Head to Head / What else should the protest leaders be demanding?
An interview with Avda Center head Yossi Dahan.
The draft document containing the demands of the heads of the tent dwellers' protest - published yesterday in Haaretz - calls for a gradual reduction in indirect taxes, stopping the privatization process, cancelling the national housing committees, scrapping the income tax reform, imposing income tax on all income, and investing the excess income from direct taxes in Israel's citizens.
In addition, the protest leaders are calling for renewed investment in social services, including free education from the age of three months; additional job slots, beds and medical equipment for the health system; and more job slots for policemen, firefighters and social workers.
The draft is based largely on a document known as the Litmus Paper that was drawn up by the Dror Israel movement and that is currently being circulated in the various tent cities in different parts of the country.
Dr. Yossi Dahan, chairman of the Adva Center, a research institute that monitors economic trends and developments in social justice, spoke to Haaretz about the document.
Dr. Yossi Dahan, what is your impression of the protest leaders' draft demands?

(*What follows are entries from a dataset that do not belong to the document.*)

@[simp] theorem State.event_part (s : State) (d b i k : Nat) : (s.event d b i k).part = s.part := rfl
@[simp] theorem State.event_hif (s : State) (d b i k : Nat) : (s.event d b i k).hif = s.hif := rfl
@[simp] theorem State.event_msix (s : State) (d b i k : Nat) : (s.event d b i k).msix = s.msix := rfl
@[simp] theorem State.event_evr (s : State) (d b i k : Nat) : (s.event d b i k).evr = s.evr := rfl
@[simp] theorem State.event_insts (s : State) (d b i k : Nat) : (s.event d b i k).insts = s.insts := rfl
@[simp] theorem State.event_bbd (s : State) (d b i k : Nat) : (s.event d b i k).bbd = s.bbd := rfl
@[simp] theorem State.event_bbram (s : State) (d b i k : Nat) : (s.event d b i k).bbram = s.bbram := rfl
@[simp] theorem State.event_baton (s : State) (d b i k : Nat) : (s.event d b i k).baton = s.baton := rfl
@[simp] theorem State.event_alg (s : State) (d b i k : Nat) : (s.event d b i k).alg = s.alg := rfl
@[simp] theorem State.event_cards (s : State) (d b i k : Nat) : (s.event d b i k).cards = s.cards := rfl
@[simp] theorem State.event_bmp (s : State) (d b i k : Nat) : (s.event d b i k).bmp = s.bmp := rfl
@[simp] theorem State.event_lcc (s : State) (d b i k : Nat) : (s.event d b i k).lcc = s.lcc := rfl
@[simp] theorem State.event_bfi (s : State) (d b i k : Nat) : (s.event d b i k).bfi = s.bfi := rfl
@[simp] theorem State.event_store (s : State) (d b i k : Nat) : (s.event d b i k).store = s.store := rfl
@[simp] theorem State.event_flash (s : State) (d b i k : Nat) : (s.event d b i k).flash = s.flash := rfl
@[simp] theorem State.event_pkg (s : State) (d b i k : Nat) : (s.event d b i k).pkg = s.pkg := rfl
@[simp] theorem State.event_tx (s : State) (d b i k : Nat) : (s.event d b i k).tx = s.tx := rfl
@[simp] theorem State.event_freeCtr (s : State) (d b i k : Nat) : (s.event d b i k).freeCtr = s.freeCtr := rfl
@[simp] theorem State.event_pending (s : State) (d b i k : Nat) : (s.event d b i k).pending = s.pending := rfl

@[simp] theorem State.progress_part (s : State) (d b i p q : Nat) : (s.progress d b i p q).part = s.part := rfl
@[simp] theorem State.progress_hif (s : State) (d b i p q : Nat) : (s.progress d b i p q).hif = s.hif := rfl
@[simp] theorem State.progress_msix (s : State) (d b i p q : Nat) : (s.progress d b i p q).msix = s.msix := rfl
@[simp] theorem State.progress_evr (s : State) (d b i p q : Nat) : (s.progress d b i p q).evr = s.evr := rfl
@[simp] theorem State.progress_insts (s : State) (d b i p q : Nat) : (s.progress d b i p q).insts = s.insts := rfl
@[simp] theorem State.progress_bbd (s : State) (d b i p q : Nat) : (s.progress d b i p q).bbd = s.bbd := rfl
@[simp] theorem State.progress_bbram (s : State) (d b i p q : Nat) : (s.progress d b i p q).bbram = s.bbram := rfl
@[simp] theorem State.progress_baton (s : State) (d b i p q : Nat) : (s.progress d b i p q).baton = s.baton := rfl
@[simp] theorem State.progress_alg (s : State) (d b i p q : Nat) : (s.progress d b i p q).alg = s.alg := rfl
@[simp] theorem State.progress_cards (s : State) (d b i p q : Nat) : (s.progress d b i p q).cards = s.cards := rfl
@[simp] theorem State.progress_bmp (s : State) (d b i p q : Nat) : (s.progress d b i p q).bmp = s.bmp := rfl
@[simp] theorem State.progress_lcc (s : State) (d b i p q : Nat) : (s.progress d b i p q).lcc = s.lcc := rfl
@[simp] theorem State.progress_bfi (s : State) (d b i p q : Nat) : (s.progress d b i p q).bfi = s.bfi := rfl
@[simp] theorem State.progress_store (s : State) (d b i p q : Nat) : (s.progress d b i p q).store = s.store := rfl
@[simp] theorem State.progress_flash (s : State) (d b i p q : Nat) : (s.progress d b i p q).flash = s.flash := rfl
@[simp] theorem State.progress_pkg (s : State) (d b i p q : Nat) : (s.progress d b i p q).pkg = s.pkg := rfl
@[simp] theorem State.progress_tx (s : State) (d b i p q : Nat) : (s.progress d b i p q).tx = s.tx := rfl
@[simp] theorem State.progress_freeCtr (s : State) (d b i p q : Nat) : (s.progress d b i p q).freeCtr = s.freeCtr := rfl
@[simp] theorem State.progress_pending (s : State) (d b i p q : Nat) : (s.progress d b i p q).pending = s.pending := rfl

@[simp] theorem State.send_part (s : State) (x : Tx) : (s.send x).part = s.part := rfl
@[simp] theorem State.send_dies (s : State) (x : Tx) : (s.send x).dies = s.dies := rfl
@[simp] theorem State.send_hif (s : State) (x : Tx) : (s.send x).hif = s.hif := rfl
@[simp] theorem State.send_msix (s : State) (x : Tx) : (s.send x).msix = s.msix := rfl
@[simp] theorem State.send_evr (s : State) (x : Tx) : (s.send x).evr = s.evr := rfl
@[simp] theorem State.send_insts (s : State) (x : Tx) : (s.send x).insts = s.insts := rfl
@[simp] theorem State.send_bbd (s : State) (x : Tx) : (s.send x).bbd = s.bbd := rfl
@[simp] theorem State.send_bbram (s : State) (x : Tx) : (s.send x).bbram = s.bbram := rfl
@[simp] theorem State.send_baton (s : State) (x : Tx) : (s.send x).baton = s.baton := rfl
@[simp] theorem State.send_alg (s : State) (x : Tx) : (s.send x).alg = s.alg := rfl
@[simp] theorem State.send_cards (s : State) (x : Tx) : (s.send x).cards = s.cards := rfl
@[simp] theorem State.send_bmp (s : State) (x : Tx) : (s.send x).bmp = s.bmp := rfl
@[simp] theorem State.send_lcc (s : State) (x : Tx) : (s.send x).lcc = s.lcc := rfl
@[simp] theorem State.send_bfi (s : State) (x : Tx) : (s.send x).bfi = s.bfi := rfl
@[simp] theorem State.send_store (s : State) (x : Tx) : (s.send x).store = s.store := rfl
@[simp] theorem State.send_flash (s : State) (x : Tx) : (s.send x).flash = s.flash := rfl
@[simp] theorem State.send_pkg (s : State) (x : Tx) : (s.send x).pkg = s.pkg := rfl
@[simp] theorem State.send_freeCtr (s : State) (x : Tx) : (s.send x).freeCtr = s.freeCtr := rfl
@[simp] theorem State.send_pending (s : State) (x : Tx) : (s.send x).pending = s.pending := rfl

@[simp] theorem State.sends_part (s : State) (xs : List Tx) : (s.sends xs).part = s.part := rfl
@[simp] theorem State.sends_dies (s : State) (xs : List Tx) : (s.sends xs).dies = s.dies := rfl
@[simp] theorem State.sends_hif (s : State) (xs : List Tx) : (s.sends xs).hif = s.hif := rfl
@[simp] theorem State.sends_msix (s : State) (xs : List Tx) : (s.sends xs).msix = s.msix := rfl
@[simp] theorem State.sends_evr (s : State) (xs : List Tx) : (s.sends xs).evr = s.evr := rfl
@[simp] theorem State.sends_insts (s : State) (xs : List Tx) : (s.sends xs).insts = s.insts := rfl
@[simp] theorem State.sends_bbd (s : State) (xs : List Tx) : (s.sends xs).bbd = s.bbd := rfl
@[simp] theorem State.sends_bbram (s : State) (xs : List Tx) : (s.sends xs).bbram = s.bbram := rfl
@[simp] theorem State.sends_baton (s : State) (xs : List Tx) : (s.sends xs).baton = s.baton := rfl
@[simp] theorem State.sends_alg (s : State) (xs : List Tx) : (s.sends xs).alg = s.alg := rfl
@[simp] theorem State.sends_cards (s : State) (xs : List Tx) : (s.sends xs).cards = s.cards := rfl
@[simp] theorem State.sends_bmp (s : State) (xs : List Tx) : (s.sends xs).bmp = s.bmp := rfl
@[simp] theorem State.sends_lcc (s : State) (xs : List Tx) : (s.sends xs).lcc = s.lcc := rfl
@[simp] theorem State.sends_bfi (s : State) (xs : List Tx) : (s.sends xs).bfi = s.bfi := rfl
@[simp] theorem State.sends_store (s : State) (xs : List Tx) : (s.sends xs).store = s.store := rfl
@[simp] theorem State.sends_flash (s : State) (xs : List Tx) : (s.sends xs).flash = s.flash := rfl
@[simp] theorem State.sends_pkg (s : State) (xs : List Tx) : (s.sends xs).pkg = s.pkg := rfl
@[simp] theorem State.sends_freeCtr (s : State) (xs : List Tx) : (s.sends xs).freeCtr = s.freeCtr := rfl
@[simp] theorem State.sends_pending (s : State) (xs : List Tx) : (s.sends xs).pending = s.pending := rfl

/-! ### What it leaves in its place -/

@[simp] theorem State.modDie_length (s : State) (d : Nat) (f : Die → Die) : (s.modDie d f).dies.length = s.dies.length := List.length_modify ..
@[simp] theorem State.allDies_length (s : State) (f : Die → Die) : (s.allDies f).dies.length = s.dies.length := List.length_map ..
@[simp] theorem State.setReg_length (s : State) (d b i o : Nat) (v : W32) : (s.setReg d b i o v).dies.length = s.dies.length := List.length_modify ..
@[simp] theorem State.count_length (s : State) (d b i o n : Nat) : (s.count d b i o n).dies.length = s.dies.length := List.length_modify ..
@[simp] theorem State.event_length (s : State) (d b i k : Nat) : (s.event d b i k).dies.length = s.dies.length := List.length_modify ..
@[simp] theorem State.send_tx (s : State) (x : Tx) : (s.send x).tx = s.tx ++ [x] := rfl
@[simp] theorem State.sends_tx (s : State) (xs : List Tx) : (s.sends xs).tx = s.tx ++ xs := rfl
@[simp] theorem State.send_die (s : State) (x : Tx) (d : Nat) : (s.send x).die d = s.die d := rfl
@[simp] theorem State.sends_die (s : State) (xs : List Tx) (d : Nat) : (s.sends xs).die d = s.die d := rfl

/-- A die after an update of one die. -/
theorem State.modDie_die (s : State) (d e : Nat) (f : Die → Die) :
    (s.modDie d f).die e = if e = d ∧ d < s.dies.length then f (s.die d) else s.die e := by
  simp only [State.die, State.modDie, List.getD_eq_getElem?_getD, List.getElem?_modify]
  by_cases h : d = e
  · subst h
    by_cases hd : d < s.dies.length
    · simp [hd]
    · simp [hd]
  · simp [h, Ne.symm h]

/-- A die after an update of every die. -/
theorem State.allDies_die (s : State) (f : Die → Die) (d : Nat) (h : d < s.dies.length) : (s.allDies f).die d = f (s.die d) := by
  simp [State.die, State.allDies, List.getD_eq_getElem?_getD, h]

/-- A stored register after another is written. -/
theorem Die.setReg_reg (x : Die) (b i o b' i' o' : Nat) (v : W32) :
    (x.setReg b i o v).reg b' i' o' = if woff b' i' o' = woff b i o then v else x.reg b' i' o' := by
  simp only [Die.reg, Die.setReg, Assoc.getD, Assoc.get?_set]
  split <;> rfl

/-- Writing a stored register changes nothing of the die but its registers. -/
theorem State.setReg_die (s : State) (d e b i o : Nat) (v : W32) :
    (s.setReg d b i o v).die e = if e = d ∧ d < s.dies.length then (s.die d).setReg b i o v else s.die e := State.modDie_die ..

/-- So do counting and raising an event. -/
theorem State.count_die (s : State) (d e b i o n : Nat) : ∃ r, (s.count d b i o n).die e = { s.die e with regs := r } := by
  unfold State.count
  rw [State.setReg_die]
  split
  · next h => rw [h.1]; exact ⟨_, rfl⟩
  · exact ⟨_, rfl⟩

/-- So do counting and raising an event. -/
theorem State.event_die (s : State) (d e b i k : Nat) : ∃ r, (s.event d b i k).die e = { s.die e with regs := r } := by
  unfold State.event
  rw [State.setReg_die]
  split
  · next h => rw [h.1]; exact ⟨_, rfl⟩
  · exact ⟨_, rfl⟩

end Sys2Proof.Machine
end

If the neoliberal vision was the removal of the state from social and economic affairs and the application of the principles of market and competition, then these demands call for a return of the state and the establishment of a social democracy. That is to say that the state supplies social services to all its citizens on a universal basis, the state is involved in the economy in certain spheres and reduces the lack of equality. What is interesting in this document is that these are not insignificant demands.
The document shows economic responsibility since it outlines a list of demands that is a list of expenses along with sources for their funding. Another interesting thing is that the document is not restricted to the agenda of economic newspapers whose main solution lies in reducing concentration and increasing competition. What is needed here is something much more drastic - a renewed distribution of income and the state's involvement in providing an answer to citizens' needs. The document talks about rights that were neglected by the political system but also by the judicial system - social rights such as the right to housing, the right to health, welfare rights. Are there demands that you feel are missing from the document?

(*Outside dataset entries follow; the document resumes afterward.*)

/-- Settles O21: each operation by its own function of the seed, the staged bytes or the leaf assigned. -/
theorem lveOperations : Obligations.LveOperations := by
  unfold Obligations.LveOperations
  refine ⟨fun s j x => ?kem, fun s j x => ?sig⟩
  case kem =>
    dsimp only
    refine ⟨fun parent h hm hp => ?keygen, fun h hm => ⟨fun hn => ?attemptFails, fun parent sk pub hp hn => ?attempt⟩,
      fun z hz => ⟨fun h => ?encaps, fun h hk => ?encapsExt, fun h hp hk => ?unreduced, fun h => ?decaps⟩, fun e u h he hu hl hj => ?run⟩
    case keygen =>
      refine h.creates (counter := 0xFFFF) (stop := 0) (reps := 1) (etime := s.vendorTime j.die x (x.sqe.pqTime 1)) hp ((s.sameKeys_passDone ..).kvd _) (n := 0) rfl ?_
      simp only [hm, State.draws_zero]
      rfl
    case attemptFails =>
      refine congrArg ret ((h.onOp _).trans ?_)
      simp only [hm, State.mceKeygen, hn]
      rfl
    case attempt =>
      have progress (k : Nat) : s.SameKeys ((s.jobStep j.die j.job 1 4).jobRepeat j.die j.job 2 4 k (mceExpected10 x.sqe.ps)) :=
        (s.sameKeys_jobStep ..).trans (State.sameKeys_jobRepeat ..)
      refine h.creates (counter := 0xFFFF) (stop := 0) (reps := s.passOf j.die x) (etime := s.vendorTime j.die x (x.sqe.pqTime (s.passOf j.die x))) hp
        (((((progress _).trans (State.sameKeys_jobStep ..)).trans (State.sameKeys_jobStep ..)).trans (State.sameKeys_passDone ..)).kvd _) (n := 0) rfl ?_
      simp only [hm, State.mceKeygen, hn, State.draws_zero]
      rfl
    case encaps => exact h.encapsulates rfl hz (by dsimp only; rw [h.kemPubLen rfl hz])
    case encapsExt =>
      refine h.encapsulates rfl hz ((if_neg ?_).trans (by rw [h.kemPubLen rfl hz]))
      rw [h.kemPubLen rfl hz]
      rcases hk with hk | hk
      · omega
      · simp [hk]
    case unreduced =>
      refine h.answers (n := 0) rfl (if_pos ⟨hp, ?_⟩)
      rw [h.kemPubLen rfl hz, hk]
      rfl
    case decaps =>
      refine ⟨_, kemRelease x.sqe.ps (kemSecret x.sqe.ps (s.jobSecret j.die x)) x.data.inData (s.hitOf j.die x) s.freeCtr, fit_length .., rfl, fun hp hh => ?clear,
        h.answers (n := 1) (etime := s.vendorTime j.die x (x.sqe.pqTime 1)) rfl ?opened⟩
      case opened =>
        simp only [hz]
        rfl
      case clear =>
        rw [hh]
        exact kemRelease_clear hp ..
    case run =>
      refine congrArg ret ((h.onOp _).trans ?_)
      simp only [he]
      refine State.modDie_congr ?_
      rw [List.modify_eq_set_getElem?, hu, Option.map_eq_map, Option.map_some, Option.getD_some, if_pos ⟨hl, hj⟩]
  case sig =>
    dsimp only
    refine ⟨fun parent h hp => ?keygen,
      fun z hz => ⟨fun h hp => ?dsaSign, fun h hp => ?slhSign, fun h m sig hin hs => ?verify, fun h m sig pk ctx hin hs haux hpk => ?verifyExt⟩,
      fun t ht => ⟨fun parent i h hp hf hk hi hn => ?stfKeygen, fun h hf => ?stfFull, fun k c leaf h hk hl hc hlt hle => ?stfSign, fun k m sig h hk hin hm => ?stfVerify,
        fun m sig h hin hm => ?stfVerifyExt⟩, fun k c h hk hc he => ?remaining⟩
    case keygen =>
      have steps : s.SameKeys (if 0x11 ≤ x.sqe.ps then s.jobSteps j.die j.job 2 else s) := .ite (s.sameKeys_jobSteps ..) (.refl s)
      exact h.creates (counter := 0xFFFF) (stop := 0) (reps := 1) (etime := s.vendorTime j.die x (x.sqe.pqTime 1)) hp
        ((steps.trans (State.sameKeys_passDone ..)).kvd _) (n := 0) rfl rfl
    case dsaSign =>
      obtain ⟨w, hw⟩ : ∃ w, w = dsaRelease x.sqe.ps (s.jobSecret j.die x) (sigMessage x.data.auxData x.sqe.preHash x.data.inData)
        (s.sigRand j.die x (s.jobSecret j.die x)) (s.passOf j.die x) (s.hitOf j.die x) s.freeCtr := ⟨_, rfl⟩
      refine ⟨w, fun hr => ?rejected, fun hr => ⟨_, fit_length .., rfl,
        h.answers (n := 1) (etime := s.vendorTime j.die x (x.sqe.pqTime (s.passOf j.die x))) rfl ((if_pos hp).trans ?signed)⟩⟩
      case rejected =>
        refine congrArg ret ((h.onOp _).trans ((if_pos hp).trans ?_))
        simp only [hr, ← hw]
        rfl
      case signed =>
        simp only [hr, hz, ← hw]
        rfl
    case slhSign =>
      refine ⟨slhRelease x.sqe.ps (s.jobSecret j.die x) (sigMessage x.data.auxData x.sqe.preHash x.data.inData) (s.sigRand j.die x (s.jobSecret j.die x))
        (s.hitOf j.die x) s.freeCtr, _, fit_length .., rfl,
        h.answers (n := 1) (etime := s.vendorTime j.die x (x.sqe.pqTime (s.passOf j.die x))) rfl ((if_neg (by omega)).trans ?_)⟩
      simp only [hz]
      rfl
    case verify => exact h.sigVerifies rfl hin (hs.trans (h.sigSigLen rfl hz).symm) (by rw [h.sigPubLen rfl hz])
    case verifyExt =>
      have pkLen := hpk.trans (h.sigPubLen rfl hz).symm
      exact h.sigVerifies rfl hin (hs.trans (h.sigSigLen rfl hz).symm) (by rw [take_front haux pkLen, drop_front haux pkLen])
    case stfKeygen =>
      refine h.creates (counter := BitVec.ofNat 16 i) (stop := t.leaves (x.sqe.par 32 4)) (reps := 1)
        (etime := s.vendorTime j.die x (t.keygenTime (x.sqe.par 32 4))) hp
        ((((s.sameKeys_jobSteps ..).trans (State.sameKeys_passDone ..)).trans (State.sameKeys_takeCounter ..)).kvd _) (n := 0) rfl ?_
      simp only [ht, hf, Bbram.freeCounter_eq hi hk hn, State.draws_zero]
      rfl
    case stfFull =>
      refine h.answers (n := 0) (etime := 0) rfl ?_
      simp only [ht, hf]
      rfl
    case stfSign =>
      have last : (c.stop - leaf - 1 = 0) = (leaf + 1 = c.stop) := propext (by omega)
      have few : min (c.stop - leaf - 1) 0xFFFFFFFF = c.stop - leaf - 1 := by omega
      refine ⟨stfRelease x.sqe.ps (s.stfLevels t k) k.payload leaf (s.hitOf j.die x) s.freeCtr, _, fit_length .., rfl, h.answers (n := 1)
        (etime := s.vendorTime j.die x (t.signTime (stfSteps x.sqe.ps (s.stfLevels t k) k.payload leaf x.data.inData) + msgTime t.hash x.data.inData.length)) rfl ?_⟩
      simp only [ht, hk, hl, hc, Option.map_some, Option.getD_some, last, few]
      rfl
    case stfVerify => exact h.stfVerifies (t := t) rfl hin hm (by simp only [ht, hk])
    case stfVerifyExt => exact h.stfVerifies (t := t) rfl hin hm (by simp only [ht])
    case remaining =>
      refine congrArg ret ((h.onOp _).trans ?_)
      simp only [hk, hc, he, if_true]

I think that a large part of the demands are universal demands that are for the benefit of all. But what is missing is a reference to everything known as a social-security network and that touches on the issue of stipends - child stipends and stipends in general, such as for the disabled. These are demands that refer to those at the bottom of the socioeconomic ladder, but the present list of demands is in any case extensive. Another thing is that one of the worst problems, that causes low wages and lack of equality, is indirect employment through manpower agencies and contractors for services. I would present a demand for direct employment of workers instead of indirect employment.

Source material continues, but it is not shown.